-- MATERIAL TO PROCESS follows --

/-- PUBLICATION_SEND: the lead sends, outside the dual-lead window; SEQ advances on every replica (R118). -/
def publish (S : W64) (stale : Bool) (t : Nat) (m : Module) : Module :=
  let ps := m.store.pubs.filter (fun x => x.2.task == t)
  let m1 := if isLead m && cycling m && !m.pair.window then
      emits m (ps.flatMap (fun x => (pubDatagrams m x.1 x.2 S stale).map (fun b => .publication x.1 x.2.dests b)))
    else m
  { m1 with store := { m1.store with pubs := m1.store.pubs.map (fun x => if x.2.task = t then (x.1, { x.2 with seq := x.2.seq + 1 }) else x) } }

/-- Action 3 for one task. -/
def launchTask (S : W64) (released late : Bool) (m p : Module) (t : Nat) : Module :=
  let m1 := match taskOf m t with
    | some k => if k.st = .running then m else stoppedPdus m t
    | none => m
  let m2 := (launchOrder m1 t).foldl (fun a id => launchDrop S (!released) late a p id) m1
  let m3 := publish S (!released) t m2
  if cycling m3 then driveTask m3 t released else m3

/-- BUS_ROW_START and LINE_POLL_CYCLE_START of the segments that carry drops of the tasks (R252, R261). -/
def startRows (m : Module) (S : W64) (tasks : List Nat) : Module :=
  let used (kind : SegKind) (k : Nat) : Bool :=
    m.field.drops.any (fun x => x.2.kind == kind && x.2.segment == k && match x.2.task with | some t => tasks.contains t | none => false)
  let m1 := (List.range 4).foldl (fun a k => if used .bus k then startRow a k S else a) m
  (List.range 4).foldl (fun a k => if used .line k then startPoll a k else a) m1

/-- All of action 3. -/
def launches (o : OpenStep) (late : Bool) (m p : Module) : Module :=
  startRows (o.tasks.foldl (fun a t => launchTask o.instant (o.released.contains t) late a p t) m) o.instant o.tasks

/-! ### Action 4: snapshots (R130, R167, R322) -/

/-- A cycle starts at S on the store as it stands. -/
def startCycle (S : W64) (m : Module) (t : Nat) : Module :=
  match taskOf m t with
  | none => m
  | some k =>
    if k.st != .running || k.cycle.isSome then m
    else
      let dt : W64 := match k.startDue, k.lastReleased with
        | false, some r => S - r
        | _, _ => w64 (periodNs k)
      let c : Cycle := { start := S, bank := k.active.getD 0, snap := m.store.points, first := k.firstDue, dt := dt }
      taskMod m t (fun k => { k with cycle := some c, firstDue := false, startDue := false })

/-- Snapshots of the cycles that start, and samples of the local inputs of the tasks with a boundary. -/
def snapshots (o : OpenStep) (m : Module) : Module :=
  if !cycling m then m
  else (o.tasks.foldl (fun a t => sampleTask a o.instant t) (o.starts.foldl (startCycle o.instant) m))

/-! ### Action 5: what the modules offer (R131) -/

/-- An import's complete publication as content: STALE, then index, value, quality and TYPE of each entry. -/
def importData (x : Import) : Bytes :=
  leBytes 1 (b2n x.heldStale) ++ (x.heldEnts.map (fun e => leBytes 2 e.1 ++ leBytes 8 e.2.1.toNat ++ leBytes 2 e.2.2.1.toNat ++ leBytes 1 e.2.2.2)).flatten

/-- Samples as content: handle, value, quality. -/
def sampleData (l : List (W32 × W64 × W16)) : Bytes :=
  (l.map (fun e => leBytes 4 e.1.toNat ++ leBytes 8 e.2.1.toNat ++ leBytes 2 e.2.2.toNat)).flatten

/-- Samples read back. -/
def readSamples (b : Bytes) : List (W32 × W64 × W16) :=
  (chunks 14 (b.length / 14) b).map (fun x => (w32 (le x 0 4), w64 (le x 4 8), w16 (le x 12 2)))

/-- Source numbers: a drop ID, 0x1_0000 + import ID, 0x2_0000 + task for its local samples. -/
def offers (m : Module) (o : OpenStep) : List Content :=
  let due (t : Nat) : Bool := o.tasks.contains t
  let drops := m.field.drops.filterMap (fun x => match x.2.task, x.2.held with
    | some t, some h => if due t then some { source := x.1, key := h.key, time := h.time, data := h.data : Content } else none
    | _, _ => none)
  let imps := m.store.imports.filterMap (fun x => match x.2.heldKey with
    | some k => if due x.2.task then some { source := 0x10000 + x.1, key := k, time := x.2.heldTime, data := importData x.2 : Content } else none
    | none => none)
  let smp := m.exec.samples.filterMap (fun x =>
    if due x.1 && !x.2.isEmpty then some { source := 0x20000 + x.1, key := 0, time := o.instant, data := sampleData x.2 : Content } else none)
  drops ++ imps ++ smp

/-- The summary entry of a content (R131, R225). -/
def sumOf (m : Module) (c : Content) : SumEntry :=
  let b := match dropOf m c.source with
    | some d => if c.source < 0x10000 then contentOf m c.source d c.data else c.data
    | none => c.data
  { source := c.source, key := c.key, crc := crc32c b }

/-- The key agreed last for a source. -/
def agreedKeyOf (m : Module) (source : Nat) : Option W32 :=
  if source < 0x10000 then (match dropOf m source with | some d => d.agreed.map (fun h => h.key) | none => none)
  else if source < 0x20000 then (match tget m.store.imports (source - 0x10000) with | some x => x.agreedKey | none => none)
  else none

/-- Is a key newer than what was agreed last? -/
def fresher (m : Module) (source : Nat) (k : W32) : Bool :=
  match agreedKeyOf m source with
  | some a => newer32 k a
  | none => true

/-- Whose content is agreed for a source. -/
inductive Pick where
  | mine | theirs | previous
  /-- Local samples of both modules, the lead's first. -/
  | merge
  deriving DecidableEq, Repr

/-- The table of R131: whose content, and whether it is a conflict. -/
def pick (m : Module) (source : Nat) (own other : Option SumEntry) : Pick × Bool :=
  let lead : Pick := if isLead m then .mine else .theirs
  match own, other with
  | none, none => (.previous, false)
  | some _, none => (if 0x20000 ≤ source then .merge else .mine, false)
  | none, some _ => (if 0x20000 ≤ source then .merge else .theirs, false)
  | some a, some b =>
    if 0x20000 ≤ source then (if a.crc = b.crc then .mine else .merge, false)
    else if !fresher m source a.key && !fresher m source b.key then (.previous, false)
    else if a.key = b.key then (if a.crc = b.crc then (.mine, false) else (lead, true))
    else if dist32 a.key b.key = 0x80000000 then (lead, true)
    else (if newer32 a.key b.key then .mine else .theirs, false)

/-- A summary's entry of a source. -/
def entOf (l : List SumEntry) (source : Nat) : Option SumEntry := l.find? (fun e => e.source == source)

/-- The sources either module names. -/
def sourcesOf (a b : List SumEntry) : List Nat := ((a ++ b).map (fun e => e.source)).eraseDups

/-- The contents this module sends: agreed from here and not equal there. -/
def toSend (m : Module) (own : List Content) (theirs : List SumEntry) : List Content :=
  let mine := own.map (sumOf m)
  own.filter (fun c =>
    let a := entOf mine c.source
    let b := entOf theirs c.source
    let r := (pick m c.source a b).1
    (r == .mine || r == .merge) && (match a, b with
      | some x, some y => x.key != y.key || x.crc != y.crc
      | _, _ => true))

/-- The sources whose content must come from the partner. -/
def toAwait (m : Module) (own : List Content) (theirs : List SumEntry) : List Nat :=
  let mine := own.map (sumOf m)
  (theirs.filter (fun e => let r := (pick m e.source (entOf mine e.source) (some e)).1
    r == .theirs || r == .merge)).map (fun e => e.source)

/-- The content agreed for a source, once it is here. -/
def chosenOf (m : Module) (o : OpenStep) (source : Nat) : Option Content :=
  let own := o.offered.find? (fun c => c.source == source)
  let got := o.got.find? (fun c => c.source == source)
  match o.partner with
  | none => own
  | some l =>
    match (pick m source (entOf (o.offered.map (sumOf m)) source) (entOf l source)).1 with
    | .mine => own
    | .theirs => got
    | .previous => none
    | .merge =>
      let (a, b) := if isLead m then (own, got) else (got, own)
      match a, b with
      | some x, some y =>
        let xs := readSamples x.data
        some { x with data := sampleData (xs ++ (readSamples y.data).filter (fun e => !xs.any (fun f => f.1 == e.1))) }
      | some x, none => some x
      | none, y => y

/-! ### The input commit (R129, R223, R226, R322) -/

/-- QUALITY of an input without a newer frame: STALE, and CLASS at most uncertain; after W_in boundaries COMM and bad (R226). -/
def heldQuality (lost : Bool) (q : W16) : W16 :=
  if lost then (q &&& 0x3FFF) ||| 0x18
  else ((q &&& 0x3FFF) ||| 0x10) ||| (if qClass q = 0 then 0 else 0x4000)

/-- The input points of a binding without a newer frame: the commit writes QUALITY and so TIME, not VALUE (R93, R226). -/
def holdInputs (S : W64) (lost : Bool) (hs : List W32) (m : Module) : Module :=
  hs.foldl (fun a h => match live a h with
    | some r => pointSet a (hIdx h) { r with quality := heldQuality lost r.quality, time := S }
    | none => a) m

/-- Write an input value. -/
def writeInput (m : Module) (S : W64) (writer : W16) (h : W32) (v : W64) (q : W16) : Module :=
  match live m h with
  | some r => pointSet m (hIdx h) (writeRec r v q 0 S writer)
  | none => m

/-- Quality of a channel of a newer frame (R226). -/
def frameQuality (cls : Nat) (data : Bytes) : W16 :=
  w16 (16384 * (if inFault data then min cls 1 else cls) + 16 * b2n (inStale data))

/-- DROP_OFFLINE (R226). -/
def offline (m : Module) (id : Nat) (d : DropCfg) : Module :=
  logBoth (dropMod m id (fun d => { d with st := .offline })) 0x0402 4 id 0xFFFF
    (leBytes 1 d.wIn ++ zeros 3 ++ leBytes 4 (match d.agreed with | some h => h.key.toNat | none => 0))

/-- The inputs of a drop at S from what was agreed. -/
def commitDrop (S : W64) (m : Module) (id : Nat) (chosen : Option Content) : Module :=
  match dropOf m id with
  | none => m
  | some d =>
    let ins := d.binds.filter (fun b => !b.out)
    let good := match chosen with
      | some c => if fresher m id c.key then some c else none
      | none => none
    match good with
    | some c =>
      let m1 := dropMod m id (fun d => { d with agreed := some { key := c.key, time := c.time, data := c.data }, missed := 0, lastAgreedAt := S })
      ins.foldl (fun a b => match mapEnt d b.channel false with
        | some e => let u := unpackInput d c.data e
          writeInput a S (w16 (0x8000 + id)) b.handle u.1 (frameQuality u.2 c.data)
        | none => a) m1
    | none =>
      let n := min 65535 (d.missed + 1)
      let lost : Bool := decide (d.wIn ≤ n)
      let m1 := holdInputs S lost (ins.map (fun b => b.handle)) (dropMod m id (fun d =>
        { d with missed := n, expiries := if lost && d.st == .online then inc32 d.expiries else d.expiries }))
      if lost && d.st == .online then offline m1 id d else m1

-- MATERIAL TO PROCESS concluded --

» **TASK TO CARRY OUT**:
Find the string "OpenStep" in the listing and copy every line in which it occurs.

» **WRITTEN REPLY**:
def launches (o : OpenStep) (late : Bool) (m p : Module) : Module :=
def snapshots (o : OpenStep) (m : Module) : Module :=
def offers (m : Module) (o : OpenStep) : List Content :=
def chosenOf (m : Module) (o : OpenStep) (source : Nat) : Option Content :=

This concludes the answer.